S.: Q.'s got a little tool box he carries with him for sources like you.
B.: He's going to Baltimore.
S.: Hold up, Q., we're good. ... Baltimore? Why?
B.: I don't know.
S.: Q.
B.: Because he does some business there.
S: What kind of business?
B.: Look, I don't know. I'm just his secretary.
S.: And his lover.
B.: What?
S.: Guys like that, they're always bonin' their secretaries.
B.: I am not. He is not.
S.: Right, right. He a leg man? He looked like a leg man.
B.: He's a --
S.: Uh huh. Yep. Q., bring me the tape recorder.
B.: You can't tape me. No.
S.: Hey, relax.

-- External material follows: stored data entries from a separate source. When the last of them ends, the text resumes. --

-- ==== Sys2Proof/Machine/Layout.lean ====
section
/-! DEFINITION. Tensor layout records (R267 to R271): fields, checks, and where each image byte comes from and goes to. -/

namespace Sys2Proof.Machine

abbrev Lay := BitVec 768

def Lay.fld (l : Lay) (lo n : Nat) : Nat := (l.extractLsb' lo n).toNat

/-! ## Fields (R268) -/

def Lay.base (l : Lay) : Nat := l.fld 0 64
def Lay.fmt (l : Lay) : Nat := l.fld 64 4
def Lay.rank (l : Lay) : Nat := l.fld 68 3 + 1
def Lay.fill (l : Lay) : Bool := l.getLsbD 71
def Lay.ilv (l : Lay) : Nat := l.fld 72 3
def Lay.fillv (l : Lay) : Nat := l.fld 80 16
def Lay.size (l : Lay) (d : Nat) : Nat := l.fld (96 + 32 * d) 32
def Lay.stride (l : Lay) (d : Nat) : Nat := l.fld (216 + 40 * d) 40
def Lay.ext (l : Lay) (d : Nat) : Nat := l.fld (416 + 12 * d) 12
def Lay.orig (l : Lay) (d : Nat) : Int := signedN 32 (l.fld (480 + 32 * d) 32)
def Lay.scale (l : Lay) : Nat := l.fld 640 64

def Lay.isDx (l : Lay) : Bool := 5 ≤ l.fmt && l.fmt ≤ 7

/-- Bytes of an element, or of a block of 32 in a DX format (R269). -/
def Lay.z (l : Lay) : Nat :=
  match l.fmt with
  | 0 => 4 | 11 => 4 | 1 => 2 | 2 => 2 | 8 => 8 | 5 => 32 | 6 => 24 | 7 => 16
  | _ => 1

/-- Points, or blocks, of the window along dimension d. -/
def Lay.span (l : Lay) (d : Nat) : Nat := if l.isDx && d == 0 then l.ext 0 / 32 else l.ext d

def Lay.points (l : Lay) : Nat := ((List.range 5).map l.span).foldl (· * ·) 1
def Lay.elems (l : Lay) : Nat := ((List.range 5).map l.ext).foldl (· * ·) 1

/-- Bytes of the image: elements, then a scale pair for each DX block. -/
def Lay.image (l : Lay) : Nat := l.points * (l.z + if l.isDx then 2 else 0)

/-- The unit of an interleave (R270). -/
def Lay.unit (l : Lay) : Nat := 16 * 2 ^ l.ilv

/-! ## Checks (R271) -/

/-- The failing conditions, as the lowest bit numbers of the fields charged. -/
def Lay.bad (l : Lay) : List Nat :=
  let ds := List.range 5
  let at' := fun (b : Bool) (n : Nat) => if b then [n] else []
  let inner := ds.filter fun d => d < l.rank
  let outer := ds.filter fun d => l.rank ≤ d
  let off32 := fun (x : Int) => decide (x % 32 ≠ 0)
  at' (l.fld 57 7 != 0) 57 ++ at' (12 ≤ l.fmt) 64 ++ at' (5 < l.rank) 68 ++ at' (5 ≤ l.ilv) 72 ++ at' (l.fld 75 5 != 0) 75 ++
  at' (l.fld 476 4 != 0) 476 ++ at' (l.fld 697 7 != 0) 697 ++ at' (l.fld 704 64 != 0) 704 ++
  inner.flatMap (fun d => at' (l.size d == 0) (96 + 32 * d) ++ at' (l.ext d == 0) (416 + 12 * d)) ++
  outer.flatMap (fun d => at' (l.size d != 1) (96 + 32 * d) ++ at' (l.ext d != 1) (416 + 12 * d) ++
    at' (l.orig d != 0) (480 + 32 * d)) ++
  (inner.filter fun d => 1 ≤ d).flatMap (fun d => at' (l.stride d == 0 || l.stride d % l.z != 0) (216 + 40 * d)) ++
  at' (65536 < l.elems) 416 ++ at' (!l.fill && l.fillv != 0) 80 ++ at' (l.isDx && l.fill) 71 ++
  at' (l.isDx && l.size 0 % 32 != 0) 96 ++ at' (l.isDx && l.ext 0 % 32 != 0) 416 ++ at' (l.isDx && off32 (l.orig 0)) 480 ++
  at' (!l.isDx && l.fld 640 57 != 0) 640 ++ at' (l.ilv != 0 && l.image % (8 * l.unit) != 0) 72

/-- The reserved-field fault of a record (R271). -/
def Lay.fault (l : Lay) : Option FaultInfo :=
  match l.bad with
  | [] => none
  | b :: r => some (faultOf 0x02 0 [(0x28, 4, 0xFFFFFFFF), (0x2C, 4, r.foldl min b)])

/-! ## The image (R269, R270) -/

/-- Coordinates of the point with ordinal n in the window, dimension 0 fastest. -/
def Lay.coords (l : Lay) (n : Nat) : List Nat :=
  ((List.range 5).foldl (fun (acc : List Nat × Nat) d => (acc.1 ++ [acc.2 % max 1 (l.span d)], acc.2 / max 1 (l.span d))) ([], n)).1

/-- Tensor coordinates of a point; dimension 0 counts blocks in a DX format. -/
def Lay.tensor (l : Lay) (n : Nat) : List Int :=
  (l.coords n).zipIdx.map fun w => (if l.isDx && w.2 == 0 then l.orig 0 / 32 else l.orig w.2) + (w.1 : Int)

/-- True for a point inside the tensor. -/
def Lay.inside (l : Lay) (c : List Int) : Bool :=
  (List.range l.rank).all fun d =>
    let n := if l.isDx && d == 0 then l.size 0 / 32 else l.size d
    0 ≤ nthD c d 0 && nthD c d 0 < (n : Int)

/-- Offset of a point's bytes from BASE. -/
def Lay.offset (l : Lay) (c : List Int) : Int :=
  (List.range l.rank).foldl (fun a d => a + nthD c d 0 * (if d = 0 then (l.z : Int) else (l.stride d : Int))) 0

/-- The bytes of an element outside the tensor. -/
def Lay.fillBytes (l : Lay) : List Byte :=
  let v := l.fillv
  let x := match l.fmt with
    | 0 => v * 2 ^ 16
    | 8 =>
      if (ffB16.val v).isNan then v / 2 ^ 15 * 2 ^ 63 + 2047 * 2 ^ 52 + v % 128 * 2 ^ 45
      else (ff64.finish 0 false false (FV.toXR (ffB16.val v))).1
    | 11 => v
    | _ => v
  if l.fill then leBytes l.z x else List.replicate l.z 0

/-- What an image byte is copied from. -/
inductive SrcAt where
  | mem (addr : Nat)
  | bytes (l : List Byte)

/-- The source of the bytes at an image offset, and how many of them follow one another there. -/
def Lay.source (l : Lay) (o : Nat) : SrcAt × Nat :=
  let body := l.points * l.z
  if o < body then
    let c := l.tensor (o / l.z)
    let i := o % l.z
    if l.inside c then (.mem (wrapN 64 ((l.base : Int) + l.offset c + (i : Int))), l.z - i)
    else (.bytes (l.fillBytes.drop i), l.z - i)
  else
    let p := o - body
    let c := l.tensor (p / 2)
    let i := p % 2
    if l.inside c then (.mem (wrapN 64 ((l.scale : Int) + 2 * (l.offset c / (l.z : Int)) + (i : Int))), 2 - i)
    else (.bytes (List.replicate (2 - i) 0x7F), 2 - i)

/-- Where an image byte is written, and how many follow it (R270). -/
def Lay.place (l : Lay) (o : Nat) : Nat × Nat :=
  if l.ilv = 0 then (o, l.image - o)
  else
    let u := l.unit
    let r := o / (8 * u)
    let k := o % (8 * u) / u
    (8 * u * r + u * ((k + r) % 8) + o % u, u - o % u)

/-- The image byte that is written at offset d of the destination (R270). -/
def Lay.unplace (l : Lay) (d : Nat) : Nat :=
  if l.ilv = 0 then d
  else
    let u := l.unit
    let r := d / (8 * u)
    let k := d % (8 * u) / u
    8 * u * r + u * ((k + (8 - r % 8)) % 8) + d % u

/-- The image bytes that are copied from the byte at address a: at most one in each row of the window, and in each row of scale
pairs. -/
def Lay.readers (l : Lay) (a : Nat) : List Nat :=
  let n := max 1 (l.span 0)
  let cand := fun (q : Nat) (start : Int) (size base : Nat) =>
    let t := wrapN 64 ((a : Int) - start)
    if t / size < n then [base + (q * n + t / size) * size + t % size] else []
  let rows := (List.range (l.points / n)).flatMap fun q =>
    let off := l.offset (l.tensor (q * n))
    cand q ((l.base : Int) + off) (max 1 l.z) 0 ++
    (if l.isDx then cand q ((l.scale : Int) + 2 * (off / (l.z : Int))) 2 (l.points * l.z) else [])
  rows.filter fun o => match (l.source o).1 with
    | .mem b => b == a
    | .bytes _ => false

end Sys2Proof.Machine
end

I'm going to play a little something for you.
Q.: Here you go.
S.: What're you doing over here, Q.? Get back into position.
Q.: (Censored) you.
S.: (laughs) Okay, listen to this, B.
B.: I didn't tell you my name!
S.: Right, sorry. We seem to have forgotten: I'm a spy. ... Okay, listen.
G.: So, B., you got a hot date this weekend?
B.: No.
G.: Come again?
B.: I mean, yes.
G.: With who?
B.: Hmmm. I don't know.
G.: Come again?
B.: Hmm. Okay.
G.:
B.:
G.:
B.:
G.:
B.: Oh, my.
S.: You get that?
B.: You're a spy.
S.: Yeah, I thought we covered that.
B.: He's buying massive supplies of drugs!
S.: Don't lie to me now.
B.: I don't really know what he's doing in Baltimore. But he's sort of an Orioles fan.
S.: It's winter.
B.: They play basketball in winter, don't they? I mean, it's indoors.
S.: ... Yeah, right. Okay. Well, thanks for your time.
B.: That's it?
S.: Yeah. We got another source to roust up.
B.: You're not going to stuff a soaked rag in my mouth and dump me in a car trunk and push it off a bridge?
S.: Nah.
B.: Well, at least seduce me.
S.: I don't drink martinis. I don't sleep with sources, either.
B.: Does Q.?
S.: ... Yeah, Q. says he's interested. He says he'll meet you in the ladies' room in two.